### Your objective
Repeat only the lines below from the one containing "match cs.getLast? with" through the one containing "else some (f.eval cs)", inclusive, exactly as written.
[Records for this exercise — start]
/-- TTRANS. -/
def transposeTile (s : State) : Res :=
  let td := s.reg s.dN
  let ta := s.reg s.aN
  let m := td.format
  needConf s [s.dN, s.aN] (checked [
      (decide (td.fmt ≠ ta.fmt), trapOf TILE_FORMAT 1),
      (decide (td.rows ≠ ta.cols ∨ td.cols ≠ ta.rows), trapOf TILE_FORMAT 2), (m.isBlock, trapOf TILE_FORMAT 3)] (needLanded s [s.aN] (
    match s.synth s.core ta with
    | .error x => .trap (badRepeat ta x)
    | .ok as =>
      let s := (s.useTiles [s.aN]).spendTiles [s.aN]
      let a := as.toArray
      let flip : List Elem := (positions td.nrows td.ncols).map fun (x, y) => a.getD (y * ta.ncols + x) { pat := 0, val := .nan }
      let computed := s.tileDrawn s.dN (classifyElems td flip) false
        ({ lfsr := s.core.q.lfsr } |> Draw.nan (n := (flip.filter fun e => Sem.isNaN e.val).length))
      match s.kview ta with
      | some k =>
        let nans := (k.pairs.filter fun p => Sem.isNaN p.2.2.val).length + (if Sem.isNaN k.base.val then ta.count - k.pairs.length else 0)
        if k.pairs.length ≤ 16 then
          let e : TileEntry := { entryOfBase m (resolved m k.base.pat) with
            list := k.pairs.map fun p => { row := p.2.1, col := p.1, value := BitVec.ofNat 32 (resolved m p.2.2.pat).pat } }
          s.tileDrawn s.dN { entry := listSummary m td.count e } true (Draw.nan { lfsr := s.core.q.lfsr } nans)
        else computed
      | none =>
        let ax := plField ta.entry 64 2
        if ta.entry.kind = .ramp ∧ ax < 2 then
          let e := rampResult ta
          s.tileDrawn s.dN { entry := { e with payload := plRamp (1 - ax) (plField e 32 32) (plField e 0 32) } } true
            (Draw.nan { lfsr := s.core.q.lfsr } (nansOf flip))
        else computed)))

/-- TREDROW: the sums of the rows, by the tree of R139 over the columns. -/
def rowSums (s : State) : Res :=
  let f := s.core.q.ir
  let ta := s.reg s.aN
  let m := ta.format
  needConf s [s.aN] (checked [(tyDiffers f [ta], trapOf TILE_FORMAT 1), (!arithFmt m, trapOf TILE_FORMAT 3)] (needLanded s [s.aN] (
    match s.synth s.core ta with
    | .error x => .trap (badRepeat ta x)
    | .ok as =>
      let s := (s.useTiles [s.aN]).spendTiles [s.aN]
      let a := as.toArray
      let res := (List.range ta.nrows).foldl (fun (acc : List Lane × Draw) row =>
        let vs : List (Option FVal) := (List.range 64).map fun c =>
          if c < ta.ncols then some (a.getD (row * ta.ncols + c) { pat := 0, val := .nan }).val else none
        let (v, d) := reduceTree (sumComb m (rndOf f.md)) vs acc.2
        let (w, d) := reduceResult m (v.getD (.fin false 0 0)) d
        (acc.1 ++ [w.setWidth 32], d)) ([], s.core.draw)
      let p := ta.cycs
      let z := ((s.kview ta).map KView.isZ).getD false
      let s : State := { s with core := s.core.drawn res.2 }
      let s := s.modQ fun q => { q with vecBusy := max q.vecBusy (s.cyc + if z then 1 else p) }
      .done (s.fillIn (some (.v (f.dst.setWidth 5)))
        (.value (.lanes (BitVec.allOnes 64) (tab 64 fun i => res.1.getD i 0))) (8 + p) (8 + p)))))

/-! Shapes and meanings. -/

/-- R184: TYPE names the operands' format. -/
def tileTy (t : BitVec 4) : Bool := fvIv t
def shTbin (f : Fields) : Shape := { dst := .t, sa := .t, sb := .t, tyOk := tileTy f.ty, mdOk := if iv f.ty then satOnly f.md else mdRounds f.md, immOk := decide (f.imm = 0) }
def shTmin (f : Fields) : Shape := { shTbin f with mdOk := decide (f.md = 0) }
def shTscale (f : Fields) : Shape := { shTbin f with sb := .s, tyOk := fv f.ty, mdOk := mdRounds f.md }
def shTcvt (f : Fields) : Shape := { plainTy f with dst := .t, sa := .t, mdOk := mdRounds f.md }
def shTredrow (f : Fields) : Shape :=
  { dst := .v, sa := .t, tyOk := tileTy f.ty, mdOk := if iv f.ty then decide (f.md = 0) else mdRounds f.md, immOk := decide (f.imm = 0), emp := .long }
def sources2 (s : State) : List Nat := [s.aN, s.bN]
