-- ==== Sys2Proof/Machine/Progress.lean ====
section
/-! DEFINITION. Logical times, path functions, counts and frontiers, notices, verdicts, and what it takes for accesses to be
performed at a scope (14 R251, R252, 16 R265 to R284). -/

namespace Sys2Proof.Machine

open Sys2Proof Decode

/-! Times (R265, R266, R269). -/

/-- ∞, the empty frontier. -/
def noTime : BitVec 64 := BitVec.allOnes 64
/-- The bit a counter begins at, its width, and its largest value. -/
def ctrLo (i : Nat) : Nat := if i = 0 then 40 else if i = 1 then 24 else if i = 2 then 12 else 0
def ctrMax (i : Nat) : Nat := if i = 0 then 0xFFFFFE else if i = 1 then 0xFFFF else 0xFFF
/-- Counter Li of a time. -/
def timeCtr (t : BitVec 64) (i : Nat) : Nat := nbits t.toNat (ctrLo i) (if i = 0 then 24 else if i = 1 then 16 else 12)
/-- The time of a list of counters, the missing ones zero. -/
def timeOf (cs : List Nat) : BitVec 64 :=
  BitVec.ofNat 64 ((List.range 4).foldl (fun (n : Nat) i => n + cs.getD i 0 * 2 ^ ctrLo i) 0)
/-- R266: malformed at a location of depth `d`. -/
def badTime (t : BitVec 64) (d : Nat) : Bool :=
  decide (timeCtr t 0 = 0xFFFFFF) || (List.range 4).any fun i => decide (d ≤ i ∧ timeCtr t i ≠ 0)

/-- Fields of a summary. -/
def sumLv (x : BitVec 16) : Nat := x.toNat / 2 ^ 14
def sumEn (x : BitVec 16) : Nat := x.toNat / 2 ^ 12 % 4
def sumInc (x : BitVec 16) : Nat := x.toNat % 2 ^ 12

/-! Path functions (R272). -/

def pathId (d : Nat) : PathFn := { comps := List.replicate d (true, 0), guards := List.replicate d 0 }
/-- The function followed by an edge of a summary, or none where every time gives NEVER. -/
def PathFn.step (f : PathFn) (x : BitVec 16) : Option PathFn :=
  let d := f.comps.length - sumLv x
  let cs := f.comps.take d
  let enter := List.replicate (sumEn x) (false, 0)
  if sumInc x = 0 then some { f with comps := cs ++ enter }
  else
    match cs.getLast? with
    | none => none
    | some (k, n) =>
      let n' := n + sumInc x
      if ctrMax (d - 1) < n' then none
      else some { comps := cs.dropLast ++ [(k, n')] ++ enter,
                  guards := if k then f.guards.set (d - 1) (max (f.guards.getD (d - 1) 0) n') else f.guards }
/-- Its action on counters, without NEVER. -/
def PathFn.eval (f : PathFn) (cs : List Nat) : BitVec 64 :=
  timeOf ((List.range f.comps.length).map fun i =>
    let c := f.comps.getD i (false, 0)
    if c.1 then cs.getD i 0 + c.2 else c.2)
/-- Its action on a time; none is NEVER. -/
def PathFn.on (f : PathFn) (t : BitVec 64) : Option (BitVec 64) :=
  let cs := (List.range 4).map (timeCtr t)
  if (List.range f.guards.length).any fun i => decide (ctrMax i < cs.getD i 0 + f.guards.getD i 0) then none
  else some (f.eval cs)
/-- Apply of R269 at depth `d`. -/
def applySum (x : BitVec 16) (t : BitVec 64) (d : Nat) : Option (BitVec 64) :=
  match (pathId d).step x with | some f => f.on t | none => none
[Records for this exercise — finish]
### Written solution
    match cs.getLast? with
    | none => none
    | some (k, n) =>
      let n' := n + sumInc x
      if ctrMax (d - 1) < n' then none
      else some { comps := cs.dropLast ++ [(k, n')] ++ enter,
                  guards := if k then f.guards.set (d - 1) (max (f.guards.getD (d - 1) 0) n') else f.guards }
/-- Its action on counters, without NEVER. -/
def PathFn.eval (f : PathFn) (cs : List Nat) : BitVec 64 :=
  timeOf ((List.range f.comps.length).map fun i =>
    let c := f.comps.getD i (false, 0)
    if c.1 then cs.getD i 0 + c.2 else c.2)
/-- Its action on a time; none is NEVER. -/
def PathFn.on (f : PathFn) (t : BitVec 64) : Option (BitVec 64) :=
  let cs := (List.range 4).map (timeCtr t)
  if (List.range f.guards.length).any fun i => decide (ctrMax i < cs.getD i 0 + f.guards.getD i 0) then none
  else some (f.eval cs)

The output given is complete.